10. The plate assembly of claim 8, wherein said at least one plate forming said pressure chamber comprises a third sheet which is bonded to one of said first and second plates.

11. The plate assembly of claim 10 further comprising a second intermediate sheet having a shape which substantially corresponds to the shape of an opposite surface of said one of the first and second plates, said second intermediate sheet being interposed between said one of the first and second plates and said third plate, and having at least one opening which is aligned with said at least one opening in said one of the first and second plates, said opening in said second intermediate sheet being defined by a periphery which is substantially flush with a periphery of the corresponding opening in said one of said first and second plates; said second intermediate sheet comprising a thermoplastic resin which has been heated under pressure, the periphery of said at least one opening in said second intermediate sheet, before the second intermediate sheet is heated, being set-back from the periphery of the corresponding opening in said one of the first and second plates, by a third set-back amount in said first direction connecting said openings in each of said first and second plates, and by a fourth set-back amount in the second direction which is different from said first direction, said fourth set-back amount being greater than said third set-back amount.

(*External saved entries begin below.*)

@[simp] theorem State.setQueue_life (i : Initiator) (q : List QueueEntry) (s : State) :
    (s.setQueue i q).life = s.life := rfl
@[simp] theorem State.setQueue_time (i : Initiator) (q : List QueueEntry) (s : State) :
    (s.setQueue i q).time = s.time := rfl
@[simp] theorem State.setQueue_status (i : Initiator) (q : List QueueEntry) (s : State) :
    (s.setQueue i q).status = s.status := rfl
@[simp] theorem State.setQueue_map (i : Initiator) (q : List QueueEntry) (s : State) :
    (s.setQueue i q).map = s.map := rfl
@[simp] theorem State.setQueue_slots (i : Initiator) (q : List QueueEntry) (s : State) :
    (s.setQueue i q).slots = s.slots := rfl
@[simp] theorem State.setQueue_engine (i : Initiator) (q : List QueueEntry) (s : State) :
    (s.setQueue i q).engine = s.engine := rfl
@[simp] theorem State.setQueue_filter (i : Initiator) (q : List QueueEntry) (s : State) :
    (s.setQueue i q).filter = s.filter := rfl
@[simp] theorem State.setQueue_keys (i : Initiator) (q : List QueueEntry) (s : State) :
    (s.setQueue i q).keys = s.keys := rfl
@[simp] theorem State.setQueue_nv (i : Initiator) (q : List QueueEntry) (s : State) : (s.setQueue i q).nv = s.nv := rfl
@[simp] theorem State.setQueue_writer (i : Initiator) (q : List QueueEntry) (s : State) :
    (s.setQueue i q).writer = s.writer := rfl
@[simp] theorem State.setQueue_memOut (i : Initiator) (q : List QueueEntry) (s : State) :
    (s.setQueue i q).memOut = s.memOut := rfl
@[simp] theorem State.setQueue_sysOut (i : Initiator) (q : List QueueEntry) (s : State) :
    (s.setQueue i q).sysOut = s.sysOut := rfl
@[simp] theorem State.setQueue_freeCount (i : Initiator) (q : List QueueEntry) (s : State) :
    (s.setQueue i q).freeCount = s.freeCount := rfl
@[simp] theorem State.setQueue_pending (i : Initiator) (q : List QueueEntry) (s : State) :
    (s.setQueue i q).pending = s.pending := rfl

@[simp] theorem State.giveResponses_life (s : State) : (s.giveResponses).life = s.life := rfl
@[simp] theorem State.giveResponses_time (s : State) : (s.giveResponses).time = s.time := rfl
@[simp] theorem State.giveResponses_status (s : State) : (s.giveResponses).status = s.status := rfl
@[simp] theorem State.giveResponses_map (s : State) : (s.giveResponses).map = s.map := rfl
@[simp] theorem State.giveResponses_slots (s : State) : (s.giveResponses).slots = s.slots := rfl
@[simp] theorem State.giveResponses_engine (s : State) : (s.giveResponses).engine = s.engine := rfl
@[simp] theorem State.giveResponses_filter (s : State) : (s.giveResponses).filter = s.filter := rfl
@[simp] theorem State.giveResponses_keys (s : State) : (s.giveResponses).keys = s.keys := rfl
@[simp] theorem State.giveResponses_nv (s : State) : (s.giveResponses).nv = s.nv := rfl
@[simp] theorem State.giveResponses_writer (s : State) : (s.giveResponses).writer = s.writer := rfl
@[simp] theorem State.giveResponses_memOut (s : State) : (s.giveResponses).memOut = s.memOut := rfl
@[simp] theorem State.giveResponses_freeCount (s : State) : (s.giveResponses).freeCount = s.freeCount := rfl
@[simp] theorem State.giveResponses_pending (s : State) : (s.giveResponses).pending = s.pending := rfl

@[simp] theorem State.settleHolds_life (s : State) : (s.settleHolds).life = s.life := rfl
@[simp] theorem State.settleHolds_time (s : State) : (s.settleHolds).time = s.time := rfl
@[simp] theorem State.settleHolds_status (s : State) : (s.settleHolds).status = s.status := rfl
@[simp] theorem State.settleHolds_map (s : State) : (s.settleHolds).map = s.map := rfl
@[simp] theorem State.settleHolds_slots (s : State) : (s.settleHolds).slots = s.slots := rfl
@[simp] theorem State.settleHolds_engine (s : State) : (s.settleHolds).engine = s.engine := rfl
@[simp] theorem State.settleHolds_filter (s : State) : (s.settleHolds).filter = s.filter := rfl
@[simp] theorem State.settleHolds_keys (s : State) : (s.settleHolds).keys = s.keys := rfl
@[simp] theorem State.settleHolds_nv (s : State) : (s.settleHolds).nv = s.nv := rfl
@[simp] theorem State.settleHolds_writer (s : State) : (s.settleHolds).writer = s.writer := rfl
@[simp] theorem State.settleHolds_freeCount (s : State) : (s.settleHolds).freeCount = s.freeCount := rfl
@[simp] theorem State.settleHolds_pending (s : State) : (s.settleHolds).pending = s.pending := rfl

12. A plate assembly for an ink-jet-type printing head, comprising

first and second plates having opposite surfaces of a predetermined shape, said first plate having a plurality of openings for passing ink therethrough as discharge nozzles for the ink, and said second plate defining at least part of a pressure chamber having a variable volume, which is in communication with said discharge nozzles and in which the ink can be pressurized; and

an intermediate sheet having a shape which substantially corresponds to the shape of said surfaces of the first and second plates, said intermediate sheet being interposed between the first and second plates and bonding the first and second plates with each other, and having at least one opening which is aligned with said at least one opening in said first plate, said opening in said intermediate sheet being defined by a periphery which is substantially flush with a periphery of the corresponding opening in said first plate;

said intermediate sheet comprising a thermoplastic resin which has been heated under pressure, the periphery of said at least one opening in said intermediate sheet, before the intermediate sheet is heated, being set-back from the periphery of the corresponding opening in said first plate, by a first set-back amount in a first direction connecting said openings in said first plate, and by a second set-back amount in a second direction which is different from said first direction, said second set-back amount being greater than said first set-back amount.

13. The plate assembly of claim 12, further comprising a piezoelectric actuator associated with said pressure chamber for changing the volume of said pressure chamber.

14. The plate assembly of claim 13 wherein said piezoelectric actuator is provided on a wall of said pressure chamber.

15. The plate assembly of claim 14 wherein said piezoelectric actuator is arranged outside of the pressure chamber.